Sean Sullivan of the Washington Post profiled Sanders's foreign policy views, concluding that “Trump has already upended the world order with an ‘America First’ approach that tests Western alliances, and Sanders would deliver another jolt.” That spurred New York Magazine’s Eric Levitz to counter that the Vermont senator’s foreign policy “outlook is both more evidence-based and more moderate—with its cautious approach to foreign intervention and allergy to unilateral assertions of American power—than the consensus he threatens to ‘upend.’” Levitz’s piece does a nice job of summarizing the many failures of U.S. foreign policy over the past several decades. But it also fails to weigh them against any successes, or more important, show that doing much less as Sanders proposes would on net make the country better off. It could conceivably create a new set of problems. Different doesn’t necessarily mean better. President Trump’s foreign policy is a case in point.

Jessica Mathews, the former president of the Carnegie Endowment for International Peace, asked, “Do the Democrats have a foreign policy?” She doesn’t appear convinced they do, writing that the candidates are right to say that “we badly need to repair the fractures in our democracy, but in the years—decades—that that will require, we will need an actual foreign policy as well. History won’t take a time-out while we work to restore what is broken at home.”

Two new polls came out this week that provide a sense of what’s on the minds of voters. A Gallup survey conducted last month, before the killing of Qasem Soleimani, found that 34 percent of adult Americans ranked national security/terrorism as "extremely important" to their vote for president. That was one percentage point lower than the highest-ranked issue, healthcare. Foreign affairs and trade were lower at 21 and 18 percent respectively. Polls like this are hard to interpret because they don’t ask respondents to weigh issues against one another, and the risk exists that voters feel compelled to say that all issues matter to them. On that score, eight of the fifteen topics Gallup offered were deemed by at least 70 percent of those surveyed as either “extremely important” or “important.”

A Morning Consult/Politico poll of likely Democratic primary voters conducted from January 10 to 12 found that 32 percent of Democrats trust Biden the most to handle foreign relations, followed by Sanders at 20 percent, and Warren at 11 percent.
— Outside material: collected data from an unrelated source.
-- ==== Sys2Proof/Machine/Tracker.lean ====
section
/-! DEFINITION. The Position Tracker's operations on its records: depth, travel and band, Cold, the motion references (chapter 2). They deliver no fault: Report.lean delivers what they find. -/

namespace Sys2Proof.Machine

/-! ## Depth (R17, R18) -/

/-- The uncorrected drum depth of a drum at a count (R17). -/
def State.uncorrected (s : State) (d : Drum) (count : Int) : Int :=
  let r := s.work.references.get d
  r.depth + roundDiv ((count - r.count) * 1000) (s.work.scales.get d)

/-- The depth of a conveyance whose drum stands at an uncorrected drum depth (R5, R17, R18). -/
def State.depthOf (s : State) (c : Conveyance) (drum : Int) : Int :=
  match c with
  | .counterweight => (s.work.span : Int) - drum + (s.position .counterweight).correction
  | .cage | .skip0 | .skip1 => drum + (s.position c).correction

/-- The speed of a conveyance whose drum turns at a speed (R3, R19). -/
def conveyanceSpeed (c : Conveyance) (drum : Int) : Int :=
  match c with
  | .counterweight => -drum
  | .cage | .skip0 | .skip1 => drum

/-- The pair span of a pocket: the depth of TIP plus the depth of the pocket (R6). -/
def State.pairSpan (s : State) (p : Pocket) : Int :=
  s.work.rockPoints.tip.depth + (s.work.rockPoints.get p.point).depth

/-! ## A record at a report (R19, R20, R21) -/

/-- The band of a record (R20). -/
def bandOf (growth base travel : Nat) : Nat := base + ceilDiv (growth * travel) 10000

/-- A record at rest, or in the direction of its speed (R19). -/
def directionOf (rest : Bool) (speed : Int) : Direction :=
  if rest then .stationary else if 0 < speed then .descending else .ascending

/-- The record of a conveyance brought up to date by a report: depth, speed, travel and band (R17 to R20). -/
def Position.takeReport (p : Position) (t : Tracking) (depth speed : Int) : Position :=
  let estimate := if depthInRange depth then some depth else p.estimate
  let travel := match p.estimate, estimate with
    | some old, some new => min 10000000 (p.travel + (new - old).natAbs)
    | _, _ => p.travel
  let rest := decide (speed.natAbs ≤ t.standstill)
  { p with
    estimate := estimate
    reportEstimate := estimate
    travel := travel
    band := bandOf t.growth p.base travel
    speed := speed
    rest := rest
    direction := directionOf rest speed }

/-- Whether a record becomes Lost at a report: not Lost before, its band past the ambiguity maximum or its computed depth
out of range (R21). -/
def Position.becomesLost (p : Position) (t : Tracking) (depth : Int) : Bool :=
  p.state != .lost && (decide (t.ambiguity < p.band) || !depthInRange depth)

/-! ## Cold (R27) -/

/-- A record that enters Cold, its correction kept. -/
def Position.enterCold (p : Position) (coldBand : Nat) : Position :=
  { p with base := coldBand, band := coldBand, travel := 0, lastMarker := none, state := .cold }

/-- The estimate of a record recomputed from its drum's uncorrected drum depth; a depth out of range is not held (R1). -/
def State.reestimate (s : State) (c : Conveyance) : State :=
  match s.drumDepth.get (drumOf c) with
  | none => s
  | some drum =>
    let depth := s.depthOf c drum
    if depthInRange depth then
      s.withPosition c (fun p => { p with estimate := some depth, reportEstimate := some depth })
    else s

/-- A record put into Cold, its estimate recomputed at once (R5, R23, R27, R28). RESTART TRACKING before any report gives the
cold band now in force even where WRITE TRACKING has changed it, R23 saying both "as R27 states" and "Cold as they were"
(DESIGN CHOICE, log 55). -/
def State.makeCold (s : State) (c : Conveyance) : State :=
  (s.reestimate c).withPosition c (fun p => p.enterCold s.work.tracking.coldBand)

/-! ## The unpermitted motion check (R29, R30) -/

/-- The motion reference of a conveyance taken, or left absent before the first report, and its check armed. -/
def State.armMotion (s : State) (c : Conveyance) : State :=
  s.withPosition c (fun p => { p with motionRef := s.drumDepth.get (drumOf c), armed := true })

/-- The check of a conveyance disarmed. -/
def State.disarmMotion (s : State) (c : Conveyance) : State :=
  s.withPosition c (fun p => { p with armed := false })

/-- The check of every conveyance of a winder disarmed. -/
def State.disarmWinder (s : State) (w : Winder) : State :=
  (s.disarmMotion (firstConveyance w)).disarmMotion (secondConveyance w)

/-- The check of every conveyance of a winder armed with a new reference. -/
def State.armWinder (s : State) (w : Winder) : State :=
  (s.armMotion (firstConveyance w)).armMotion (secondConveyance w)

/-- A conveyance's check as its winder enters RUNNING: disarmed where the active leg moves it, armed otherwise (R30). -/
def State.armAtRunning (s : State) (w : Winder) (c : Conveyance) : State :=
  if (s.moved w).contains c then s.disarmMotion c else s.armMotion c

/-- The checks of a winder's conveyances as the winder enters a state (R29, R30). -/
def State.motionAtEntry (s : State) (w : Winder) (st : WinderState) : State :=
  match st with
  | .parked | .idle | .settling | .dwelling | .clutching => s.armWinder w
  | .running => (s.armAtRunning w (firstConveyance w)).armAtRunning w (secondConveyance w)
  | .tripped => s.disarmWinder w
  | .stopping | .lockout => s

/-! ## Windows -/

/-- A closed interval of depths. -/
structure Interval where
  lo : Int
  hi : Int
  deriving DecidableEq, Repr

/-- Two closed intervals meet when they share at least one depth (R37). -/
def Interval.meets (a b : Interval) : Bool := decide (a.lo ≤ b.hi ∧ b.lo ≤ a.hi)

/-- One interval lies wholly inside another, bounds included (R119, R129). -/
def Interval.within (a b : Interval) : Bool := decide (b.lo ≤ a.lo ∧ a.hi ≤ b.hi)

/-- An interval about a depth. -/
def around (d : Int) (half : Nat) : Interval := ⟨d - half, d + half⟩

/-- The interval of a record, from estimate less band to estimate plus band (R37). -/
def Position.interval (p : Position) : Option Interval := p.estimate.map (fun e => around e p.band)

/-- Whether a record's whole interval lies within the window about a target (R119, R129). A record that holds no estimate has no
interval, of which R119 says nothing: it lies within no window (DESIGN CHOICE, log 59). -/
def Position.inWindow (p : Position) (target : Int) (window : Nat) : Bool :=
  match p.interval with
  | none => false
  | some i => i.within (around target window)

/-- Whether a skip stands within the window of a rock point: an estimate, Valid, and the whole interval inside (R129). -/
def State.standsAt (s : State) (k : Skip) (point : RockPoint) : Bool :=
  let p := s.position k.conveyance
  let e := s.work.rockPoints.get point
  p.state == .valid && p.inWindow e.depth e.window

end Sys2Proof.Machine
end

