-- ==== Sys2Proof/Machine/Stopping.lean ====
section
/-! DEFINITION. The controlled stop (R101, R102) and what a newly set bar does to a trip (R91). -/

namespace Sys2Proof.Machine

/-- The entry to STOPPING: its cause and its start kept, the staged trip withdrawn, STOP sent, and the cap handed on
compared (R90, R101, R113, R143). A winder in RUNNING has an active trip (R76). -/
def State.enterStopping (s : State) (w : Winder) (cause : StopCause) : State :=
  let t := (s.changeState w .stopping).withWinder w
    (fun r => { r with stopCause := some cause, stopStarted := some s.now })
  let t := t.withdrawStaged w .waiting
  (t.sendOrder w (.stop ((t.activeNumber w).getD 0))).handAndCompare w

/-- The outcome of a stop by its cause (R102). -/
def StopCause.outcome : StopCause → TripOutcome
  | .request => .stopped
  | .bar => .stoppedBar

/-- The active trip ends with an outcome and its winder leaves for IDLE or PARKED (R98). -/
def State.endAndPark (s : State) (w : Winder) (o : TripOutcome) : State := (s.endActive w o).park w

/-- The first report in STOPPING that finds the winder at rest ends the trip (R102). -/
def State.endStop (s : State) (w : Winder) : State :=
  s.endAndPark w (((s.winder w).stopCause.getD .request).outcome)

/-- Whether a trip lands at a station: all its legs land at one (R91, R125). -/
def Trip.landsAt (t : Trip) (st : Fin 16) : Bool := t.station == some st

/-- A newly set bar and the staged trip (R91). -/
def State.barStaged (s : State) (st : Fin 16) : State :=
  if (s.pipe .service).staged.any (·.landsAt st) then s.withdrawStaged .service .heldBar else s

/-- A newly set bar and the active trip, which has still to land at its station (R91). -/
def State.barActive (s : State) (st : Fin 16) : State :=
  if (s.pipe .service).active.any (·.landsAt st) then
    match (s.winder .service).state with
    | .running => s.enterStopping .service .bar
    | .stopping => s.withWinder .service (fun r => { r with stopCause := some .bar })
    | .settling | .dwelling => s.endAndPark .service .stoppedBar
    | .parked | .idle | .clutching | .tripped | .lockout => s
  else s

/-- A bar newly set on a station (R70, R91). -/
def State.setBar (s : State) (st : Fin 16) : State :=
  let t := { s with bars := s.bars.set st true }
  let t := t.withQueue .service (fun q => holdForBar q st)
  (t.barStaged st).barActive st

end Sys2Proof.Machine
end

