-- ==== Sys2Proof/Machine/Dispatch.lean ====
section
/-! DEFINITION. The dispatch: one arm per command, each one call of its meaning. -/

namespace Sys2Proof.Machine

/-- A command's effect on everything but the queue. -/
def exec (i : Instr) (s : State) : Host.Outcome State Fault Refusal :=
  match i with
  | .powerOn => Sys2Proof.Machine.execPowerOn s
  | .emergencyStopAsserted w => Sys2Proof.Machine.execEmergencyStopAsserted w s
  | .emergencyStopCleared w => Sys2Proof.Machine.execEmergencyStopCleared w s
  | .maintenanceKeyChange active => Sys2Proof.Machine.execMaintenanceKeyChange active s
  | .commissioningInputChange active => Sys2Proof.Machine.execCommissioningInputChange active s
  | .markerPass reader code => Sys2Proof.Machine.execMarkerPass reader code s
  | .damagedFrame link bytes => Sys2Proof.Machine.execDamagedFrame link bytes s
  | .strayReplyFrame link kind tag => Sys2Proof.Machine.execStrayReplyFrame link kind tag s
  | .unlistedKindRequest link kind tag => Sys2Proof.Machine.execUnlistedKindRequest link kind tag s
  | .call h station cls decks riders payload priority => Sys2Proof.Machine.execCall h station cls decks riders payload priority s
  | .openCall h station cls => Sys2Proof.Machine.execOpenCall h station cls s
  | .addDeck h deck => Sys2Proof.Machine.execAddDeck h deck s
  | .closeCall h riders payload => Sys2Proof.Machine.execCloseCall h riders payload s
  | .assemblyTimeout => Sys2Proof.Machine.execAssemblyTimeout s
  | .cancelCall h winder id => Sys2Proof.Machine.execCancelCall h winder id s
  | .queryCall h winder id => Sys2Proof.Machine.execQueryCall h winder id s
  | .endedCallExpiry w id => Sys2Proof.Machine.execEndedCallExpiry w id s
  | .ready h trip leg => Sys2Proof.Machine.execReady h trip leg s
  | .grantReply w tag code => Sys2Proof.Machine.execGrantReply w tag code s
  | .grantReplyTimeout w tag => Sys2Proof.Machine.execGrantReplyTimeout w tag s
  | .backoffEnd w => Sys2Proof.Machine.execBackoffEnd w s
  | .grantVoidReply w tag code => Sys2Proof.Machine.execGrantVoidReply w tag code s
  | .noticeReply w notice tag code => Sys2Proof.Machine.execNoticeReply w notice tag code s
  | .clutchReply w order tag code => Sys2Proof.Machine.execClutchReply w order tag code s
  | .requestReplyTimeout w kind tag => Sys2Proof.Machine.execRequestReplyTimeout w kind tag s
  | .stop h winder => Sys2Proof.Machine.execStop h winder s
  | .stopNotAchieved w => Sys2Proof.Machine.execStopNotAchieved w s
  | .barStation h station => Sys2Proof.Machine.execBarStation h station s
  | .shaftWorkRecordWriteEnd checkHolds => Sys2Proof.Machine.execShaftWorkRecordWriteEnd checkHolds s
  | .queryBar h station => Sys2Proof.Machine.execQueryBar h station s
  | .clearBars h => Sys2Proof.Machine.execClearBars h s
  | .addWorkZone h mask upper lower label => Sys2Proof.Machine.execAddWorkZone h mask upper lower label s
  | .removeWorkZone h number => Sys2Proof.Machine.execRemoveWorkZone h number s
  | .tripStatus h winder => Sys2Proof.Machine.execTripStatus h winder s
  | .cycle h rising => Sys2Proof.Machine.execCycle h rising s
  | .loaded h skip mass => Sys2Proof.Machine.execLoaded h skip mass s
  | .tipped h skip => Sys2Proof.Machine.execTipped h skip s
  | .querySkip h skip => Sys2Proof.Machine.execQuerySkip h skip s
  | .release h winder => Sys2Proof.Machine.execRelease h winder s
  | .hold h winder => Sys2Proof.Machine.execHold h winder s
  | .clearHeld h winder => Sys2Proof.Machine.execClearHeld h winder s
  | .winderReset h winder => Sys2Proof.Machine.execWinderReset h winder s
  | .setMode h winder mode => Sys2Proof.Machine.execSetMode h winder mode s
  | .acknowledgeTrip h winder => Sys2Proof.Machine.execAcknowledgeTrip h winder s
  | .releaseLockout h winder => Sys2Proof.Machine.execReleaseLockout h winder s
  | .readWinder h winder => Sys2Proof.Machine.execReadWinder h winder s
  | .manualTrip h body => Sys2Proof.Machine.execManualTrip h body s
  | .inspectTrip h conveyance target => Sys2Proof.Machine.execInspectTrip h conveyance target s
  | .readQueue h winder first => Sys2Proof.Machine.execReadQueue h winder first s
  | .snapshotExpiry => Sys2Proof.Machine.execSnapshotExpiry s
  | .writeZone h number kind mask upper lower cap label => Sys2Proof.Machine.execWriteZone h number kind mask upper lower cap label s
  | .removeZone h number => Sys2Proof.Machine.execRemoveZone h number s
  | .readZone h number => Sys2Proof.Machine.execReadZone h number s
  | .readCap h winder => Sys2Proof.Machine.execReadCap h winder s
  | .writeGeometry h pitch span => Sys2Proof.Machine.execWriteGeometry h pitch span s
  | .readGeometry h => Sys2Proof.Machine.execReadGeometry h s
  | .writeStation h station depth window decks inService => Sys2Proof.Machine.execWriteStation h station depth window decks inService s
  | .readStation h station => Sys2Proof.Machine.execReadStation h station s
  | .writeRockPoint h point depth window => Sys2Proof.Machine.execWriteRockPoint h point depth window s
  | .readRockPoint h point => Sys2Proof.Machine.execReadRockPoint h point s
  | .writeClass h cls speed decel limit => Sys2Proof.Machine.execWriteClass h cls speed decel limit s
  | .readClass h cls => Sys2Proof.Machine.execReadClass h cls s
  | .writeTracking h settings => Sys2Proof.Machine.execWriteTracking h settings s
  | .readTracking h => Sys2Proof.Machine.execReadTracking h s
  | .writeDrumScale h drum scale => Sys2Proof.Machine.execWriteDrumScale h drum scale s
  | .setReference h drum depth => Sys2Proof.Machine.execSetReference h drum depth s
  | .restartTracking h winder => Sys2Proof.Machine.execRestartTracking h winder s
  | .writeMarker h id compartment depth accuracy => Sys2Proof.Machine.execWriteMarker h id compartment depth accuracy s
  | .removeMarker h id => Sys2Proof.Machine.execRemoveMarker h id s
  | .readMarker h id => Sys2Proof.Machine.execReadMarker h id s
  | .readPosition h first => Sys2Proof.Machine.execReadPosition h first s
  | .writeOfferLimit h winder limit => Sys2Proof.Machine.execWriteOfferLimit h winder limit s
  | .writeReportInterval h winder interval => Sys2Proof.Machine.execWriteReportInterval h winder interval s
  | .writeSettle h winder base cap => Sys2Proof.Machine.execWriteSettle h winder base cap s
  | .readSettle h winder => Sys2Proof.Machine.execReadSettle h winder s
  | .rePair h pocket free => Sys2Proof.Machine.execRePair h pocket free s
  | .setSkipContents h skip contents mass => Sys2Proof.Machine.execSetSkipContents h skip contents mass s
  | .writePayload h tolerance action => Sys2Proof.Machine.execWritePayload h tolerance action s
  | .readPayload h => Sys2Proof.Machine.execReadPayload h s
  | .writeEnvelope h winder hysteresis mode under margin => Sys2Proof.Machine.execWriteEnvelope h winder hysteresis mode under margin s
  | .readEnvelope h winder => Sys2Proof.Machine.execReadEnvelope h winder s
  | .clearIndications h winder => Sys2Proof.Machine.execClearIndications h winder s
  | .setEnvelopeLock h winder => Sys2Proof.Machine.execSetEnvelopeLock h winder s
  | .setTripLock h winder => Sys2Proof.Machine.execSetTripLock h winder s
  | .stopMonitor h winder => Sys2Proof.Machine.execStopMonitor h winder s
  | .startMonitor h winder => Sys2Proof.Machine.execStartMonitor h winder s
  | .readFaults h first => Sys2Proof.Machine.execReadFaults h first s
  | .clearFaults h => Sys2Proof.Machine.execClearFaults h s
  | .readCounters h => Sys2Proof.Machine.execReadCounters h s
  | .clearCounters h => Sys2Proof.Machine.execClearCounters h s
  | .commit h => Sys2Proof.Machine.execCommit h s
  | .commitWriteEnd checkHolds => Sys2Proof.Machine.execCommitWriteEnd checkHolds s
  | .identify h => Sys2Proof.Machine.execIdentify h s
  | .positionReport h body => Sys2Proof.Machine.execPositionReport h body s
  | .driveReportTimeout w => Sys2Proof.Machine.execDriveReportTimeout w s
  | .legComplete h trip leg => Sys2Proof.Machine.execLegComplete h trip leg s
  | .driveFault h code => Sys2Proof.Machine.execDriveFault h code s
  | .settleExpiry w => Sys2Proof.Machine.execSettleExpiry w s
  | .clutchTimerExpiry => Sys2Proof.Machine.execClutchTimerExpiry s
  | .underTimerExpiry w => Sys2Proof.Machine.execUnderTimerExpiry w s
  | .tripOvertime w => Sys2Proof.Machine.execTripOvertime w s

end Sys2Proof.Machine
end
Morning Consult/Politico doesn’t look to have asked the question before, and without a trend it’s hard to know what to make of the result.

Campaign Update

Cory Booker exited the race on Monday. The New Jersey senator closed out his campaign by saying: "2020 is the most important election of our lifetimes—we have to beat Donald Trump…but beating Trump is the floor, not the ceiling.” With Booker’s departure, there are now just twelve Democrats running. That number is actually smaller than the number of Democrats who have quit the race, which is sixteen.

Iowans go to their caucus sites in just 17 days. Election Day is 291 days away.

Margaret Gach assisted in the preparation of this post.